ASSIGNMENT: A stretch of the entries below is to be set down exactly, running from the line with "to memory -/" through the line with "cases o with", both included, and no other line.

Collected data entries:
* * * * * * * * *

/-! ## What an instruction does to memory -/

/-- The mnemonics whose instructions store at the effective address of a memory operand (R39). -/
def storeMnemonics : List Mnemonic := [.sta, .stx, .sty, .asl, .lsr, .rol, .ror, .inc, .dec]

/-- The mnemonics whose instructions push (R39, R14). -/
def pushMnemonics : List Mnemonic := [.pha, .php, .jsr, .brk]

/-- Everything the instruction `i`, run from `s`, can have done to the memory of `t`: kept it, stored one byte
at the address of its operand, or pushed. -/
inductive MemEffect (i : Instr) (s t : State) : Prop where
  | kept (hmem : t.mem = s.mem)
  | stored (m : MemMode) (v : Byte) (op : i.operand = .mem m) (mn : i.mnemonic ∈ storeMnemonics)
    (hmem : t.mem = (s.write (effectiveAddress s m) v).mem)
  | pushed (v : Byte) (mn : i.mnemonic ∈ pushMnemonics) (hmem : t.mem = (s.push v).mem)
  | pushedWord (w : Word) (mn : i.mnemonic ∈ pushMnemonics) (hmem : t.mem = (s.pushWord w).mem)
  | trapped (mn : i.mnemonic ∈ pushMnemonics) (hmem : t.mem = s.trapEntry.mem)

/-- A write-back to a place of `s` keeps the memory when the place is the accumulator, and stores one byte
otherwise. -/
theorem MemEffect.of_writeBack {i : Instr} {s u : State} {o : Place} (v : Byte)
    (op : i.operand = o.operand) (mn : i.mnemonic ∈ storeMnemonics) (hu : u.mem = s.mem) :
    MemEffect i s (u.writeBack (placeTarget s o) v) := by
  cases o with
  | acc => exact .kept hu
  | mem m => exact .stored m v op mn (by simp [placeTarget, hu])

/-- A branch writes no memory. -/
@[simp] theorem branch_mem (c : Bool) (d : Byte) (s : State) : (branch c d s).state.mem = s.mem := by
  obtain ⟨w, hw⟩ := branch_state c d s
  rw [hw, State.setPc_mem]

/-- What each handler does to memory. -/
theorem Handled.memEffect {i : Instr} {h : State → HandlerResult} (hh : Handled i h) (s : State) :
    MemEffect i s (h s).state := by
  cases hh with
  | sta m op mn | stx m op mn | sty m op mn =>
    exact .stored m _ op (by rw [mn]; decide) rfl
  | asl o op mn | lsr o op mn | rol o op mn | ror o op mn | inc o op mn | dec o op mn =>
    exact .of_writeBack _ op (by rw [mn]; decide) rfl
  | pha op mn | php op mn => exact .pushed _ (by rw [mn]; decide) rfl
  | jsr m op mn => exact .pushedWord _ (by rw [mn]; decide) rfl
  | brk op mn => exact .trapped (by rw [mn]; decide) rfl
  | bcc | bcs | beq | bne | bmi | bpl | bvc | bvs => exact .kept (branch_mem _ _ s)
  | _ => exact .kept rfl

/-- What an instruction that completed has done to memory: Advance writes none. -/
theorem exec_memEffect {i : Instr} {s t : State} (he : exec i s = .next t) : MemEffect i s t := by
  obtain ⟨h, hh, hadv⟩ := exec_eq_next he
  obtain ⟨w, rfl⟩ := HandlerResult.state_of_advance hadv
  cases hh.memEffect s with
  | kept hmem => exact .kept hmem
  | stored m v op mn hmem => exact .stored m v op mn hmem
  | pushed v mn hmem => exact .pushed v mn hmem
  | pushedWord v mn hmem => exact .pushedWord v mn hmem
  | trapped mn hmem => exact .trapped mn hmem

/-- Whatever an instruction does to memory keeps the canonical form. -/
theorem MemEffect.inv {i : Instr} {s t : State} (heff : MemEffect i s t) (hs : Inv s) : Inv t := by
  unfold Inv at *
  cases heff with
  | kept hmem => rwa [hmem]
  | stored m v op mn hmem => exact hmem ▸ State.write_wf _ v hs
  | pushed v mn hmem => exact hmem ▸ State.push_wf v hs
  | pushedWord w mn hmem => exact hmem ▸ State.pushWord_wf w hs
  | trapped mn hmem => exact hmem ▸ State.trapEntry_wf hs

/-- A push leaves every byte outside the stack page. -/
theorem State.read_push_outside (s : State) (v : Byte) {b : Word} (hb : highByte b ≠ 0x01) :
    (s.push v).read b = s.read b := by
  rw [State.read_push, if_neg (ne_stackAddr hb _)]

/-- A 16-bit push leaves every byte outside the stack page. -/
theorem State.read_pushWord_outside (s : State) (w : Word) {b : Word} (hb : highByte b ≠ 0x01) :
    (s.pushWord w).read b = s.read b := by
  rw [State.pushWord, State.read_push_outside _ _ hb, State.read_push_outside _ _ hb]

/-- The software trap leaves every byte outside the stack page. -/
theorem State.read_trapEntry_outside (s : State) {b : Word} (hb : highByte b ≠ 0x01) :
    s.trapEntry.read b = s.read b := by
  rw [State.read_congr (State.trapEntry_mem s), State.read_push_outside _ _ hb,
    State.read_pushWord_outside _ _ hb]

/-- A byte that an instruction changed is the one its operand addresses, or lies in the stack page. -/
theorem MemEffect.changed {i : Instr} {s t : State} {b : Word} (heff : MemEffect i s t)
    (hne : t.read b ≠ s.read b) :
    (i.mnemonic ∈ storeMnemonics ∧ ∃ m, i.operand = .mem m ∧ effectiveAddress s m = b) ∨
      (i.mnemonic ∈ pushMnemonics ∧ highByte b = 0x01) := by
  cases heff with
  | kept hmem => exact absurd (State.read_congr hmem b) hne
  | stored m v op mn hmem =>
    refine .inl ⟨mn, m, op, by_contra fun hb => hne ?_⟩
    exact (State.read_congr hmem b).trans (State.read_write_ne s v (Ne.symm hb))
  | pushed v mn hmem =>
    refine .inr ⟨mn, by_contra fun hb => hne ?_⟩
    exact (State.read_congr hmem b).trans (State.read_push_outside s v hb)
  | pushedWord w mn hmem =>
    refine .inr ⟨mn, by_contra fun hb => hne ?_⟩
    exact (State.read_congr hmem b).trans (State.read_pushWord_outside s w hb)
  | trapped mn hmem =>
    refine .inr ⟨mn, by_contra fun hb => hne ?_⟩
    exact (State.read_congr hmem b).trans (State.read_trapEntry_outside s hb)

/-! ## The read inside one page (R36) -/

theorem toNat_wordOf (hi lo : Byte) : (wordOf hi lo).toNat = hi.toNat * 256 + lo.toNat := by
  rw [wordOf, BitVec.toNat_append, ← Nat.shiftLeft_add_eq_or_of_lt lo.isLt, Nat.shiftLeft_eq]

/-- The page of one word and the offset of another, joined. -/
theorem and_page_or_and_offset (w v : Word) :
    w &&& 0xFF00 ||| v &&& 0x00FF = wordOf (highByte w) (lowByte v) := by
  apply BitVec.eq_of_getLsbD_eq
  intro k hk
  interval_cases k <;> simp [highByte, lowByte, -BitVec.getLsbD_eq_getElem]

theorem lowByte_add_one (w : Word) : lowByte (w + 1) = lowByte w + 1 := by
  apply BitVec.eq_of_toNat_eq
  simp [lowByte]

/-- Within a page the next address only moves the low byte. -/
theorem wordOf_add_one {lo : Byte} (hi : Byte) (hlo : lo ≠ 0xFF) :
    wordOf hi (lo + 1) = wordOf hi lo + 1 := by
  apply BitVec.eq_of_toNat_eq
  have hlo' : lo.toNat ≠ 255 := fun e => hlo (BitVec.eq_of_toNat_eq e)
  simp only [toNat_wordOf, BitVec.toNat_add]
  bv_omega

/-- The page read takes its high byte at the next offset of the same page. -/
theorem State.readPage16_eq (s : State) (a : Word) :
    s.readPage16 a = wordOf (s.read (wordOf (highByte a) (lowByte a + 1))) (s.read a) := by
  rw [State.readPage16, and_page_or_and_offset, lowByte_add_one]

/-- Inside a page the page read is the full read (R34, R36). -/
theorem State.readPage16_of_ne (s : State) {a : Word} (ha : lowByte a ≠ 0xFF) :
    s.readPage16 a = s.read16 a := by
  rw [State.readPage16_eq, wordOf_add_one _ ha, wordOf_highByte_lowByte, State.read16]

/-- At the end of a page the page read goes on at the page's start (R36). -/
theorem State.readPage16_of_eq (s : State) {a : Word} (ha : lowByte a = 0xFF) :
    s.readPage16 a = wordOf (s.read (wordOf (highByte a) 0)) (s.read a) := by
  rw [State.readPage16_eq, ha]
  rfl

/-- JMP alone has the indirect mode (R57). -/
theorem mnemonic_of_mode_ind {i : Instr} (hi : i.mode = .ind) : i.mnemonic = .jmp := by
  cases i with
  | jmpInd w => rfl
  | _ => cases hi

* * * * * * * * *

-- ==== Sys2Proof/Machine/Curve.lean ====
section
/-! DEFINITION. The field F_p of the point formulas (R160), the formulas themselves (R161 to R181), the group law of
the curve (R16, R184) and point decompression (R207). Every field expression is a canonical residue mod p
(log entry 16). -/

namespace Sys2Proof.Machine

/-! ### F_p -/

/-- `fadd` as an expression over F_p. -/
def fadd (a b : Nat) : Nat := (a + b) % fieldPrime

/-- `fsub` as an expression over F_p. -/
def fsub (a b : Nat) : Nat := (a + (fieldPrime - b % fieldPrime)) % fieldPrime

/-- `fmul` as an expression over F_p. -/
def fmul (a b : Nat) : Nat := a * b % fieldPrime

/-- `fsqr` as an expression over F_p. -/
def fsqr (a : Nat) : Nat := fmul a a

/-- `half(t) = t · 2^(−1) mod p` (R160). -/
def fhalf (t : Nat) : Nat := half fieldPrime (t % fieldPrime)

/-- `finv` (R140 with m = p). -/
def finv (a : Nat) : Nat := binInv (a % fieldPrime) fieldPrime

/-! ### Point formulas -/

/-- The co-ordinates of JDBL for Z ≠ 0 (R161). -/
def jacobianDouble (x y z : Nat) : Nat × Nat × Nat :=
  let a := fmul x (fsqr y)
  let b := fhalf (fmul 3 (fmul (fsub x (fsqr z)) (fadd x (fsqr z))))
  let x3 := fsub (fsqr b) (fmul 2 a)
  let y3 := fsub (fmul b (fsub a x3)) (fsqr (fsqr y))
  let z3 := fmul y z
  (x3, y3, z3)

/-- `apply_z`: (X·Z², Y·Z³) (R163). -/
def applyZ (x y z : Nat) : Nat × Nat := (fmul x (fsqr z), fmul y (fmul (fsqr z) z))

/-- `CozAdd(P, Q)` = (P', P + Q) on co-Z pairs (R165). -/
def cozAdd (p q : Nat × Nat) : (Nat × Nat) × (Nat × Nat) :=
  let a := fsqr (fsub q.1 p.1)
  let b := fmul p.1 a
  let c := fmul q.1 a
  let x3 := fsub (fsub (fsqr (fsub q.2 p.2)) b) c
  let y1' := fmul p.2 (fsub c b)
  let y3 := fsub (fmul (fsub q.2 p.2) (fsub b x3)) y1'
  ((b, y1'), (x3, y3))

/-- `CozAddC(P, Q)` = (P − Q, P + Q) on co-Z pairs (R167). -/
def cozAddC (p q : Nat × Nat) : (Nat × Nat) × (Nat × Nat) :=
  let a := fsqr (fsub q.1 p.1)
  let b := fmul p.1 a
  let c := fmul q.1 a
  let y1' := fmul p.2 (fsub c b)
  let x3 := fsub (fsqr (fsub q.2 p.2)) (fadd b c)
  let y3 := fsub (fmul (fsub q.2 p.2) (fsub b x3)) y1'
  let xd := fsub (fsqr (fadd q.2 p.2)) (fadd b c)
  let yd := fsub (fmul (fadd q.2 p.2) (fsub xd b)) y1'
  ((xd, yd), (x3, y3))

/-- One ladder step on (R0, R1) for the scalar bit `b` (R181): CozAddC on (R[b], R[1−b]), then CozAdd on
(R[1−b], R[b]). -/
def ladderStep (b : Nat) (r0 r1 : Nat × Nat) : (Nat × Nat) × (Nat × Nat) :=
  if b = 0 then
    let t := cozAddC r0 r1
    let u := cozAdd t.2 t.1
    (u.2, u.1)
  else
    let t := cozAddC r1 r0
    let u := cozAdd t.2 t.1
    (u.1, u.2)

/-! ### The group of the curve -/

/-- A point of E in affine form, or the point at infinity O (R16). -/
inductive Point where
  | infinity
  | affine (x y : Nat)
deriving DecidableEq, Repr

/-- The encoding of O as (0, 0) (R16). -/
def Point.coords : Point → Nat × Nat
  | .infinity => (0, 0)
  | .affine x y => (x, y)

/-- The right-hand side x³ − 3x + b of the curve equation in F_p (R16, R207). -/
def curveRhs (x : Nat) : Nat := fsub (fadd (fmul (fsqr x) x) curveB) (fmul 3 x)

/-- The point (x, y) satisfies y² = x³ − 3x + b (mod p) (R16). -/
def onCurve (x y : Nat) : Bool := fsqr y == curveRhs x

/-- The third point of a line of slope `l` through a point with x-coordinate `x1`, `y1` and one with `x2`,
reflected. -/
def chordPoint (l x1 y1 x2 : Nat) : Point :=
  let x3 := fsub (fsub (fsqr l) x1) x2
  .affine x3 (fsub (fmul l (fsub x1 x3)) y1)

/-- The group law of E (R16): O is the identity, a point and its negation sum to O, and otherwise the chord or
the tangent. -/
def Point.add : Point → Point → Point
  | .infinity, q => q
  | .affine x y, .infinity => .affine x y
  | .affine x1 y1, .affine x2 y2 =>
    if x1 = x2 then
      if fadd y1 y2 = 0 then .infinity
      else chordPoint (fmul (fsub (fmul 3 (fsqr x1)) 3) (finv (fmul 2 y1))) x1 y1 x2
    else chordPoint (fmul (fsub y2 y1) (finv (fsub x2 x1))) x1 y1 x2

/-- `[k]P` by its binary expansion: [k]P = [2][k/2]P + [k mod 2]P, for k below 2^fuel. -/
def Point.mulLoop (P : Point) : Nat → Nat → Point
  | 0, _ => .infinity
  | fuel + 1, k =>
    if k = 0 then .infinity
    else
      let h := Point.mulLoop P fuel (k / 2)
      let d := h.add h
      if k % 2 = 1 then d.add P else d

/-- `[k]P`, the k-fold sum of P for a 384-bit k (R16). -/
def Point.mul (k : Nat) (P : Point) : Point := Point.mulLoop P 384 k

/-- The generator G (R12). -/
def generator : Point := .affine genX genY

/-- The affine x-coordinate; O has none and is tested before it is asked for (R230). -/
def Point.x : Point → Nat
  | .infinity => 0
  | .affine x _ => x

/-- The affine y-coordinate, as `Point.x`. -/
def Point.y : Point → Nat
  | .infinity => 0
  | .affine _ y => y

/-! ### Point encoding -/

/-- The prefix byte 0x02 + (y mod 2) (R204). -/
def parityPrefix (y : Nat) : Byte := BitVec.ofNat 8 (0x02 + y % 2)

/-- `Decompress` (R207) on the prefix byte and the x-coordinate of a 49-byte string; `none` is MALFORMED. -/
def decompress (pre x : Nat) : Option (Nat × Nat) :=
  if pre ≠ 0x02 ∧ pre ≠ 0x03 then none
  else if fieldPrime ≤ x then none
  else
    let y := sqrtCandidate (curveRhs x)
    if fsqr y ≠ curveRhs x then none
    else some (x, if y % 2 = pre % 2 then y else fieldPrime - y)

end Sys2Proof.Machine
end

* * * * * * * * *

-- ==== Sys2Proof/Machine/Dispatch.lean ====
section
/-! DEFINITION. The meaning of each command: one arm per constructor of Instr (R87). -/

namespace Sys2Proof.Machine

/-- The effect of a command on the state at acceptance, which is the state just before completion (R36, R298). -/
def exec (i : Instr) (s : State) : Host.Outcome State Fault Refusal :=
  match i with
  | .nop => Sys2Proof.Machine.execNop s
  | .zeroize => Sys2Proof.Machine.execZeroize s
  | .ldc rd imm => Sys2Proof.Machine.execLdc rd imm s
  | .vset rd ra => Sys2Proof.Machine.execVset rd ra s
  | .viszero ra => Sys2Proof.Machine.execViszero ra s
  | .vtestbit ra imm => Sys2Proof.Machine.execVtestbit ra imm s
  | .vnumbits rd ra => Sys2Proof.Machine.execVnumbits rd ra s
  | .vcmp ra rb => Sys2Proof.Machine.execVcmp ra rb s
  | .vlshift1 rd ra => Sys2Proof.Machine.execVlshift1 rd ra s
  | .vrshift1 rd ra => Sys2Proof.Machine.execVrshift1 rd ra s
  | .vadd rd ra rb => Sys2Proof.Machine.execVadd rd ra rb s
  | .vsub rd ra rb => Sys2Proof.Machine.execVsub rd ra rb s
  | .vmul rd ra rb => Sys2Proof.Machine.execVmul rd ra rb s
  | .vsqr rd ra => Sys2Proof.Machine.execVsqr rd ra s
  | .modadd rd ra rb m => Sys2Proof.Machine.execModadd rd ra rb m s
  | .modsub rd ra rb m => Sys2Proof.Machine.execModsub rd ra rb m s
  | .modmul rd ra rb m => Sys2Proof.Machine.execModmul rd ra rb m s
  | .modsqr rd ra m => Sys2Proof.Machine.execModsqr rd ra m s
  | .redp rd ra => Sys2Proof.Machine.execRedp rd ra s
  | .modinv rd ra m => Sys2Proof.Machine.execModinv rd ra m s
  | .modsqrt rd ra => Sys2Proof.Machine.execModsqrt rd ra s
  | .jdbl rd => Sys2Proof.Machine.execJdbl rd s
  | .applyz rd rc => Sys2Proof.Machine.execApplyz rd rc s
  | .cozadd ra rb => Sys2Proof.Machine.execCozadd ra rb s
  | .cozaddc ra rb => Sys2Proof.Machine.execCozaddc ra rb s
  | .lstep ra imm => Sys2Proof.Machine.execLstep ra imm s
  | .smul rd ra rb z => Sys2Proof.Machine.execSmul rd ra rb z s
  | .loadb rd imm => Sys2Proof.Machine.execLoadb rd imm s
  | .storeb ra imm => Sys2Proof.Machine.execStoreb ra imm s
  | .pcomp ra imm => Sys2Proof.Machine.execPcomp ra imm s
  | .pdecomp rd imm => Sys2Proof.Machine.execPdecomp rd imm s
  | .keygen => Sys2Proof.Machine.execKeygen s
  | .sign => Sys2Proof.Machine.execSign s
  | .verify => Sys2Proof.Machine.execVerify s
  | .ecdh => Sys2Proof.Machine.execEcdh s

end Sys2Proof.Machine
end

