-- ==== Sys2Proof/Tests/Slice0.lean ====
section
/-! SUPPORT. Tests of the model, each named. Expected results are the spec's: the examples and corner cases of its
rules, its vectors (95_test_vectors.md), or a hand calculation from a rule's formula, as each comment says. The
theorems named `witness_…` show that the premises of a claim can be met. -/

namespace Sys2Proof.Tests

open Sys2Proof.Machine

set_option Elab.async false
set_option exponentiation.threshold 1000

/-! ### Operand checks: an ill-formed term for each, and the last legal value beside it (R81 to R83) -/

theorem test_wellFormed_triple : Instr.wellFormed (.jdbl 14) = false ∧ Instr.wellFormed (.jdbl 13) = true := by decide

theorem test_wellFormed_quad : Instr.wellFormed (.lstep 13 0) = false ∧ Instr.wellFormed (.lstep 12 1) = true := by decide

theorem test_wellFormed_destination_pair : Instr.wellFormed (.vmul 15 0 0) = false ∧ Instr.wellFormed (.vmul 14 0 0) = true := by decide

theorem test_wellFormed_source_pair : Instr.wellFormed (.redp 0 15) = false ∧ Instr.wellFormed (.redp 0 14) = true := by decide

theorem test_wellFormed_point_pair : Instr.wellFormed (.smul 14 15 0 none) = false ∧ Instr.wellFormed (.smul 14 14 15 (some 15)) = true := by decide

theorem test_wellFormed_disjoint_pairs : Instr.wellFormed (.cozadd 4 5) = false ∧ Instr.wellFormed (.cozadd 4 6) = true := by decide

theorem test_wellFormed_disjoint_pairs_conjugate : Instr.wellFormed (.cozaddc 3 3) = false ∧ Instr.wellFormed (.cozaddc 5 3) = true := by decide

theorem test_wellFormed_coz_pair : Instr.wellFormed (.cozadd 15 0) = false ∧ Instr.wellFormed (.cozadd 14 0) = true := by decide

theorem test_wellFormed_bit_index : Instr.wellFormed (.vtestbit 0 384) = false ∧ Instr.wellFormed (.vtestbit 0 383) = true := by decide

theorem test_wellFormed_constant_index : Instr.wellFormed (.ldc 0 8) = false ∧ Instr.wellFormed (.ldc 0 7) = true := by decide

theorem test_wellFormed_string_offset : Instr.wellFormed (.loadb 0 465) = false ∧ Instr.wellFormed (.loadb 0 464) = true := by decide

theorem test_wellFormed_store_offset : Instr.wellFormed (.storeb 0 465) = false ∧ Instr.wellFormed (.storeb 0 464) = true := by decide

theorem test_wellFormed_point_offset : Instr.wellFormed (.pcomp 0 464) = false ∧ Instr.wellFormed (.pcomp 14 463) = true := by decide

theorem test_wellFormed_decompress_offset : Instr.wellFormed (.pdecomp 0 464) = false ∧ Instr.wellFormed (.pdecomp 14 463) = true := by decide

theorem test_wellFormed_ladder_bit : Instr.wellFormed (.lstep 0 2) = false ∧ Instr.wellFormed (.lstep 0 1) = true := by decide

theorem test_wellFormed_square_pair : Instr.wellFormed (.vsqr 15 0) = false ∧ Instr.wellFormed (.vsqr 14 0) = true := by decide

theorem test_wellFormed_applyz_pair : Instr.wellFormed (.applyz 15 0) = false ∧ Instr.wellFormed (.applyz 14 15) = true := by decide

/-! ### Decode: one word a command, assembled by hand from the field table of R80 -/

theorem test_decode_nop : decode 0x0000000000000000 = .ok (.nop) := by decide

* * * * * * * * *

TASK RESULT:
/-! ## What an instruction does to memory -/

/-- The mnemonics whose instructions store at the effective address of a memory operand (R39). -/
def storeMnemonics : List Mnemonic := [.sta, .stx, .sty, .asl, .lsr, .rol, .ror, .inc, .dec]

/-- The mnemonics whose instructions push (R39, R14). -/
def pushMnemonics : List Mnemonic := [.pha, .php, .jsr, .brk]

/-- Everything the instruction `i`, run from `s`, can have done to the memory of `t`: kept it, stored one byte
at the address of its operand, or pushed. -/
inductive MemEffect (i : Instr) (s t : State) : Prop where
  | kept (hmem : t.mem = s.mem)
  | stored (m : MemMode) (v : Byte) (op : i.operand = .mem m) (mn : i.mnemonic ∈ storeMnemonics)
    (hmem : t.mem = (s.write (effectiveAddress s m) v).mem)
  | pushed (v : Byte) (mn : i.mnemonic ∈ pushMnemonics) (hmem : t.mem = (s.push v).mem)
  | pushedWord (w : Word) (mn : i.mnemonic ∈ pushMnemonics) (hmem : t.mem = (s.pushWord w).mem)
  | trapped (mn : i.mnemonic ∈ pushMnemonics) (hmem : t.mem = s.trapEntry.mem)

/-- A write-back to a place of `s` keeps the memory when the place is the accumulator, and stores one byte
otherwise. -/
theorem MemEffect.of_writeBack {i : Instr} {s u : State} {o : Place} (v : Byte)
    (op : i.operand = o.operand) (mn : i.mnemonic ∈ storeMnemonics) (hu : u.mem = s.mem) :
    MemEffect i s (u.writeBack (placeTarget s o) v) := by
  cases o with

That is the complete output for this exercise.